AAJA Announces Two Internship Winners

The Asian American Journalists Association announces that Mary Joseph, a technical consultant at IBM who now wants to pursue a career in journalism, has been chosen for a $2,500 grant from the Asian American Journalists Association, and participation in KYW-TV’s internship program named for the late KYW anchor Siani Lee.

The internship places a college student in a summer internship at the CBS affiliate in Philadelphia. In November 2001, AAJA named the internship in honor of Lee, Philadelphia’s first Asian Pacific American news anchor. Lee died in a car accident that October.

Lily Fu, a graduate student studying new media at the Medill School of Journalism at Northwestern University, will be an online intern this summer at the Indianapolis Star. She was awarded the New Media Internship and will receive $2,500 to help fund her online internship.

Fred Facey, “Voice of NBC News,” Dies at 72

 
 

Fred Facey, “who for so many of us was the voice of NBC News,” in the words of NBC anchor Brian Williams, died Sunday at age 72. While not a journalist, he held the same job since 1967 and was the announcer for “Today,” “Meet The Press,” “The News with Brian Williams,” and WNBC-TV news, and he did “billboards” for “Saturday Night Live.”

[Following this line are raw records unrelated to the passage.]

theorem releaseReply_does : Does .release s (releaseReply s) := by
  unfold releaseReply
  split
  · next hs =>
    have hsame : s.setStore s.store.tail = s := by
      rw [hs, List.tail_nil, ← hs]
      rfl
    exact (Operation.release s).does_before (hsame.symm ▸ giveResult_sameWork .empty s)
  · next rest hs =>
    have htail : s.store.tail = rest := by rw [hs, List.tail_cons]
    refine (Operation.release s).does_before ?_
    rw [htail]
    exact (setPort_sameBlocks _ _).trans (giveResult_sameBlocks .done _) |>.sameWork rfl

theorem setHealth_does : Does .ordinary s (setHealth s) := by
  unfold setHealth
  split
  · exact giveResult_does .range s
  · next ht => exact (Operation.setHealth ht).does_giveResult .done

theorem readNode_does : Does .ordinary s (readNode s) := by
  unfold readNode
  split
  · exact giveResult_does .range s
  · exact (loadStaging_giveResult_sameWork ..).does

theorem takeChange_does : Does .ordinary s (takeChange s) := by
  unfold takeChange
  split
  · exact giveResult_does .empty s
  · exact (Operation.takeChange _ _ s).does_before (loadStaging_giveResult_sameWork ..)

theorem clearNodeMap_does : Does .ordinary s (clearNodeMap s) :=
  SameWork.does (by constructor <;> rfl)

theorem resetPart_does : Does .reset s (resetPart s) :=
  (Operation.reset s).does_before (setPort_sameWork (resetBlocks s) rfl)

theorem beginHardwareReset_does : Does .reset s (beginHardwareReset s) :=
  (Operation.reset s).does_before (by constructor <;> rfl)

theorem endHardwareReset_does : Does .ordinary s (endHardwareReset s) := by
  unfold endHardwareReset
  split
  · exact SameWork.does (by constructor <;> rfl)
  · exact does_refl s

theorem takeFirstLevel_does (v : Level) : Does .ordinary s (takeFirstLevel v s) := by
  unfold takeFirstLevel
  split
  · exact SameWork.does (by constructor <;> rfl)
  · exact does_refl s

/-- Of the codes of the table but RESET PART's one only, RELEASE REPLY's, may take the head from the store. -/
theorem commandOf_does (code : Byte) :
    Does .ordinary s (commandOf code s) ∨ (code = 0x40 ∧ Does .release s (commandOf code s)) := by
  unfold commandOf
  split
  case h_14 h => exact .inr ⟨byte_eq_of_toNat h, releaseReply_does s⟩
  all_goals refine .inl ?_
  · exact configureLine_does s
  · exact readLineConfig_does s
  · exact enableLine_does s
  · exact disableLine_does s
  · exact writeEntry_does s
  · exact readEntry_does s
  · exact setRoundMode_does s
  · exact startRounds_does s
  · exact haltRounds_does s
  · exact setTiming_does s
  · exact enqueueUrgent_does s
  · exact flushUrgent_does s
  · exact setBurst_does s
  · exact setHealth_does s
  · exact readNode_does s
  · exact takeChange_does s
  · exact clearNodeMap_does s
  · exact giveResult_does .unknown s

end

/-! ### The rows -/

/-- Which rows may make an operation of a kind. -/
def KindFits (c : Instr) (s : State) : OperationKind → Prop
  | .ordinary => True
  | .param => ∃ v, c = .windowWrite 1 v
  | .release => c.wellFormed = true → c = .releaseReply ∨ ∃ code, c = .refusedBusy code ∧ s.port.decoder = .idle
  | .reset => c.wellFormed = true → c = .resetPart ∨ c = .hardwareReset

/-- What a row does in a state: it answers a next state, by one operation of a kind that fits the row. -/
def RowDoes (c : Instr) (s : State) : Prop := ∃ k t, exec c s = .next t ∧ Does k s t ∧ KindFits c s k

section
variable {c : Instr} {s : State}

theorem rowDoes_of_ordinary {t : State} (hc : exec c s = .next t) (h : Does .ordinary s t) : RowDoes c s :=
  ⟨.ordinary, t, hc, h, trivial⟩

Said Williams on his CNBC show, “The News With Brian Williams”:

“Fred Facey was so kind and courtly and polite and gracious it was as if he lived in another time entirely. His deep baritone was a familiar sound in the corridors of 30 Rockefeller Plaza in New York as was the instantly familiar scent of his beloved Old Spice and it nicely lingered after any encounter with Fred. Just as our memories of our brave, kind friend will linger on for years. Thousands of Rockefeller Center tourists over the years never knew that the tall, handsome and gentle guy in the elevator was a giant in the television business. Though when Fred said hello, as he often did to complete strangers, they’d often say it was as if they had heard that voice somewhere before. And what a shame not to be able to pick up the phone and hear it anymore. Our friend, Fred Facey, was 72 years old.”